However, and theres a caveat, under 4bit quantization and it loses a *lot* of quality (high perplexity). Essentially, without new quantization techniques, they're out of runway. The only direction they can go from here is better Lora implementations/architecture, better base models, and larger models themselves.

I do see one improvement though.
By taking the same underlying model, and reducing it to 3, 2, or even 1 bit, assuming the distribution is bit-agnotic (even if the output isn't), the smaller network acts as an inverted-supervisor.

In otherwords the larger model is likely to be *more precise and accurate* than a bitsize-handicapped one of equivalent parameter count.

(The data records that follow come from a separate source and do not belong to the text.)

-- ==== Sys2Proof/Machine/State.lean ====
section
/-! DEFINITION. The machine's state. `Regs` is the record of 10_state.md rule R20, field for field.
`State` puts beside it what the step function takes and gives besides the registers (00_scope.md rule
R6): the configuration the block was built with, the driver's inputs not yet taken, and the result of
the step just made. -/

namespace Sys2Proof.Machine

/-- The seven registers: "the architectural state of the block is exactly this record" (R20). -/
structure Regs where
  /-- `cur[0]`, channel 0 `currentValue` (R21). -/
  cur0 : Fix
  /-- `cur[1]`, channel 1 `currentValue` (R21). -/
  cur1 : Fix
  /-- `tgt[0]`, channel 0 `targetValue` (R22). -/
  tgt0 : Sem
  /-- `tgt[1]`, channel 1 `targetValue` (R22). -/
  tgt1 : Sem
  /-- The Bypass Flag, true when bypass is ON (R23). -/
  byp : Bool
  /-- The last observed raw button level (R24). -/
  lvl : Level
  /-- The time stamp of the last accepted transition, milliseconds (R25). -/
  tacc : Time
  deriving DecidableEq, Repr

/-- The four result flags of R28, in the order `res_flags` carries them from bit 3 down (R72). -/
structure ResFlags where
  ill : Bool
  skip : Bool
  tog : Bool
  miss : Bool
  deriving DecidableEq, Repr

/-- The result of one accepted command (R72). -/
structure Result where
  /-- `res_val`. -/
  val : Fix
  /-- `res_flags`. -/
  flags : ResFlags
  deriving DecidableEq, Repr

/-- What the driver can do to the block (R7): issue a command word, or assert reset, which a model on
command lists treats as an event of its own (R217). -/
inductive Input where
  | command (w : Word)
  | reset
  deriving DecidableEq, Repr

/-- The machine: plain data. -/
structure State where
  /-- The configuration the block was built with (R10, R216); no step changes it. -/
  cfg : Cfg
  /-- The registers (R20). -/
  regs : Regs
  /-- The driver's inputs not yet taken, the next one first: the input sequence of R5. -/
  input : List Input
  /-- The result the last step presented, `none` where `res_valid` is low (R56). -/
  res : Option Result
  deriving DecidableEq, Repr

/-- What can stop the machine: nothing. "There is no behaviour in this spec that a model must treat as
`fault`" (93_implementation_defined.md), and R185 leaves only the next state, so no step raises a fault
and the type has no constructor. Safe: nothing can be wrongly excused by a fault. -/
inductive Fault where
  deriving DecidableEq, Repr

/-- The refusals. -/
inductive Refusal where
  /-- Raised by an arm of `exec` whose instruction has no meaning yet; no arm raises it (R185 leaves no
  refusal outcome). Safe. -/
  | notModelled (mnemonic : String)
  deriving DecidableEq, Repr

/-- The registers after reset (R32). -/
def Regs.reset : Regs where
  cur0 := 0
  cur1 := 0
  tgt0 := 0
  tgt1 := 0
  byp := false
  lvl := .released
  tacc := 0

/-- The block of configuration `cfg` right after reset: the registers of R32, no input taken or waiting,
no result presented. -/
def State.resetWith (cfg : Cfg) : State where
  cfg := cfg
  regs := Regs.reset
  input := []
  res := none

/-- The machine right after reset, at the reference configuration of R10 (log entry 1). -/
def State.reset : State := State.resetWith Cfg.ref

end Sys2Proof.Machine
end

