-- ==== Sys2Proof/Machine/Ops.lean ====
section
/-! DEFINITION. The helper functions of 00_scope.md rule R13 and the named operations on the registers and
on the state. There is no memory (20_memory.md rule R40) and no exception to take (60_exceptions.md rule
R190), so there are no operations for either. -/

namespace Sys2Proof.Machine

/-- `clamp(x, lo, hi)` of R13. -/
def clamp (x lo hi : Int) : Int :=
  if x < lo then lo else if hi < x then hi else x

/-- `mod12(x)` of R13: the semitone class, in `0..11` for negative `x` too. -/
def mod12 (x : Int) : Int := x - 12 * (x / 12)

/-- `tdiv(a, b)` of R13: division truncating toward zero. -/
def tdiv (a : Int) (b : Nat) : Int := a.sign * ((a.natAbs / b : Nat) : Int)

/-- `toFix(s)` of R13: the integer semitone `s` as a `Fix`, `s * 65536`. -/
def toFix (s : Sem) : Fix := BitVec.ofNat 24 (s.toNat * 65536)

/-- `real(n)` of R13: the number of semitones a `Fix` or `SFix` raw value stands for. -/
def realOf (n : Int) : Rat := n / 65536

/-- `cur[ch]` (R20, R41). -/
def Regs.cur (r : Regs) : Chan → Fix
  | .ch0 => r.cur0
  | .ch1 => r.cur1

/-- `tgt[ch]` (R20, R41). -/
def Regs.tgt (r : Regs) : Chan → Sem
  | .ch0 => r.tgt0
  | .ch1 => r.tgt1

/-- `tgt[ch] <- t` and `cur[ch] <- v` together, as `CHU` writes them (R144). -/
def Regs.setChannel (r : Regs) (ch : Chan) (t : Sem) (v : Fix) : Regs :=
  match ch with
  | .ch0 => { r with tgt0 := t, cur0 := v }
  | .ch1 => { r with tgt1 := t, cur1 := v }

/-- `cur[ch] <- toFix(tgt[ch])` for both channels at once (R124). -/
def Regs.resync (r : Regs) : Regs :=
  { r with cur0 := toFix r.tgt0, cur1 := toFix r.tgt1 }

/-- The same machine with other inputs still to come. -/
def State.withInput (s : State) (l : List Input) : State := { s with input := l }

/-- The registers replaced, all writes of a command together (R12, R45). -/
def State.withRegs (s : State) (r : Regs) : State := { s with regs := r }

/-- Present a result: `res_valid` high with these values (R56). -/
def State.respond (s : State) (r : Result) : State := { s with res := some r }

/-- Lower `res_valid` (R56). -/
def State.clearResult (s : State) : State := { s with res := none }

/-- Reset asserted (R215, R217): all seven registers take the values of R32 and `res_valid` is low. The
configuration is not changed by reset (R216), and what the driver does later is not either. -/
def State.applyReset (s : State) : State := { s with regs := Regs.reset, res := none }

/-- The output ports that show state, and the result ports (R30, R55). `lvl` and `tacc` have no port
(R31). Where `result` is `none`, `res_valid` is low and `res_val`, `res_flags` have no meaning (R56). -/
structure Ports where
  cur0 : Fix
  cur1 : Fix
  tgt0 : Sem
  tgt1 : Sem
  bypass : Bool
  result : Option Result
  deriving DecidableEq, Repr

/-- What the driver sees after a step (R30). -/
def State.ports (s : State) : Ports where
  cur0 := s.regs.cur0
  cur1 := s.regs.cur1
  tgt0 := s.regs.tgt0
  tgt1 := s.regs.tgt1
  bypass := s.regs.byp
  result := s.res

end Sys2Proof.Machine
end

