/-- The three things a controller step can do: record the level, turn bypass ON, turn it OFF. -/
theorem bypassStep_cases :
    (fires cfg r btn now = false ∧ bypassStep cfg r btn now = { r with lvl := btn }) ∨
    (fires cfg r btn now = true ∧ r.byp = false ∧
      bypassStep cfg r btn now = { r with byp := true, tacc := now, lvl := btn }) ∨
    (fires cfg r btn now = true ∧ r.byp = true ∧
      bypassStep cfg r btn now = { r.resync with byp := false, tacc := now, lvl := btn }) := by
  cases hf : fires cfg r btn now
  · exact .inl ⟨rfl, bypassStep_quiet hf⟩
  · cases hb : r.byp
    · exact .inr (.inl ⟨rfl, rfl, bypassStep_on hf hb⟩)
    · exact .inr (.inr ⟨rfl, rfl, bypassStep_off hf hb⟩)

@[simp] theorem bypassStep_lvl : (bypassStep cfg r btn now).lvl = btn := rfl

theorem bypassStep_byp : (bypassStep cfg r btn now).byp = (fires cfg r btn now ^^ r.byp) := by
  rcases bypassStep_cases cfg r btn now with ⟨hf, h⟩ | ⟨hf, hb, h⟩ | ⟨hf, hb, h⟩
  · simp [h, hf]
  · simp [h, hf, hb]
  · simp [h, hf, hb]

theorem bypassStep_tacc :
    (bypassStep cfg r btn now).tacc = if fires cfg r btn now then now else r.tacc := by
  rcases bypassStep_cases cfg r btn now with ⟨hf, h⟩ | ⟨hf, _, h⟩ | ⟨hf, _, h⟩ <;> simp [h, hf]

@[simp] theorem bypassStep_tgt : (bypassStep cfg r btn now).tgt ch = r.tgt ch := by
  rcases bypassStep_cases cfg r btn now with ⟨_, h⟩ | ⟨_, _, h⟩ | ⟨_, _, h⟩ <;> rw [h] <;> rfl

theorem bypassStep_cur : (bypassStep cfg r btn now).cur ch =
    if fires cfg r btn now && r.byp then toFix (r.tgt ch) else r.cur ch := by
  rcases bypassStep_cases cfg r btn now with ⟨hf, h⟩ | ⟨hf, hb, h⟩ | ⟨hf, hb, h⟩
  · rw [h, hf]; rfl
  · rw [h, hf, hb]; rfl
  · rw [h, hf, hb]; exact r.resync_cur ch

end

/-! ### Who can have changed a register -/

section
variable (i : Instr) (s : State) (ch : Chan)

/-- The three things a command can do to a channel's current value: leave it, glide it by a `CHU` on that
channel, resync it by a `BYP` that turns bypass off. -/
theorem afterInstr_cur_cases :
    (afterInstr i s).regs.cur ch = s.regs.cur ch ∨
    (∃ value mask tr ctl, i = .chu ch value mask tr ctl ∧ s.regs.byp = false ∧
      (afterInstr i s).regs.cur ch = channelCurrent s.cfg (s.regs.cur ch) value mask tr ctl) ∨
    (∃ btn now, i = .byp btn now ∧ s.regs.byp = true ∧ (afterInstr i s).regs.byp = false ∧
      (afterInstr i s).regs.cur ch = toFix (s.regs.tgt ch)) := by
  cases i with
  | byp btn now =>
    cases hr : fires s.cfg s.regs btn now && s.regs.byp
    · exact .inl (by simp [bypassStep_cur, hr])
    · obtain ⟨hf, hb⟩ := Bool.and_eq_true_iff.1 hr
      exact .inr (.inr ⟨btn, now, rfl, hb, by simp [bypassStep_byp, hf, hb],
        by simp [bypassStep_cur, hf, hb]⟩)
  | chu c value mask tr ctl =>
    cases hb : s.regs.byp
    · rw [afterInstr_chu_run s hb]
      rcases eq_or_ne ch c with rfl | hne
      · exact .inr (.inl ⟨value, mask, tr, ctl, rfl, rfl, by simp⟩)
      · exact .inl (Regs.setChannel_cur_other _ _ _ _ _ hne)
    · exact .inl (by rw [afterInstr_chu_skip s hb]; rfl)
  | _ => exact .inl rfl

/-- The two things a command can do to a channel's target: leave it, or write it by a `CHU` on that
channel. -/
theorem afterInstr_tgt_cases :
    (afterInstr i s).regs.tgt ch = s.regs.tgt ch ∨
    (∃ value mask tr ctl, i = .chu ch value mask tr ctl ∧ s.regs.byp = false ∧
      (afterInstr i s).regs.tgt ch = channelTarget s.cfg value mask tr) := by
  cases i with
  | byp btn now => exact .inl (by simp)
  | chu c value mask tr ctl =>
    cases hb : s.regs.byp
    · rw [afterInstr_chu_run s hb]
      rcases eq_or_ne ch c with rfl | hne
      · exact .inr ⟨value, mask, tr, ctl, rfl, rfl, by simp⟩
      · exact .inl (Regs.setChannel_tgt_other _ _ _ _ _ hne)
    · exact .inl (by rw [afterInstr_chu_skip s hb]; rfl)
  | _ => exact .inl rfl

/-- A command either is a `BYP` or leaves the flag, the level and the time stamp alone. -/
theorem byp_or_afterInstr_controller :
    (∃ btn now, i = .byp btn now) ∨
    ((afterInstr i s).regs.byp = s.regs.byp ∧ (afterInstr i s).regs.lvl = s.regs.lvl ∧
      (afterInstr i s).regs.tacc = s.regs.tacc) :=
  or_iff_not_imp_left.2 fun h => afterInstr_not_byp s fun btn now hi => h ⟨btn, now, hi⟩

end

/-- A command that changed the flag is a `BYP` with an accepted press. -/
theorem fires_of_afterInstr_byp_ne {i : Instr} {s : State} (h : (afterInstr i s).regs.byp ≠ s.regs.byp) :
    ∃ btn now, i = .byp btn now ∧ fires s.cfg s.regs btn now = true := by
  rcases byp_or_afterInstr_controller i s with ⟨btn, now, rfl⟩ | ⟨hbyp, _, _⟩
  · exact ⟨btn, now, rfl, by rw [fires_eq_toggled]; exact decide_eq_true h⟩
  · exact absurd hbyp h

/-- A command that changed the time stamp is a `BYP` with an accepted press at the new time stamp. -/
theorem fires_of_afterInstr_tacc_ne {i : Instr} {s : State}
    (h : (afterInstr i s).regs.tacc ≠ s.regs.tacc) :
    ∃ btn, i = .byp btn (afterInstr i s).regs.tacc ∧
      fires s.cfg s.regs btn (afterInstr i s).regs.tacc = true := by
  rcases byp_or_afterInstr_controller i s with ⟨btn, now, rfl⟩ | ⟨_, _, htacc⟩
  · cases hf : fires s.cfg s.regs btn now
    · exact absurd (by simp [bypassStep_tacc, hf]) h
    · have hnow : (afterInstr (.byp btn now) s).regs.tacc = now := by simp [bypassStep_tacc, hf]
      exact ⟨btn, by rw [hnow], by rw [hnow, hf]⟩
  · exact absurd htacc h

Sufficient sampling would, in otherwords, allow the 4-bit quantization model to train against a lower bit quantization of itself, on the theory that its hard to generate a correct (low perpelixyt, low loss) answer or sample, but *easy* to generate one thats wrong.
And if you have a model of higher accuracy, and a version that has a much lower accuracy relative to the baseline, you should be able to effectively bootstrap the better model.

This is similar to the approach of alphago playing against itself, or how certain drones autohover, where they calculate the wrong flight path first (looking for high loss) because its simpler, and then calculating relative to that to get the "wrong" answer.

If crashing is flying with style, failing at crashing is *flying* with style.

My life is a failed checksum test :(
(The L3 allocation is not the issue)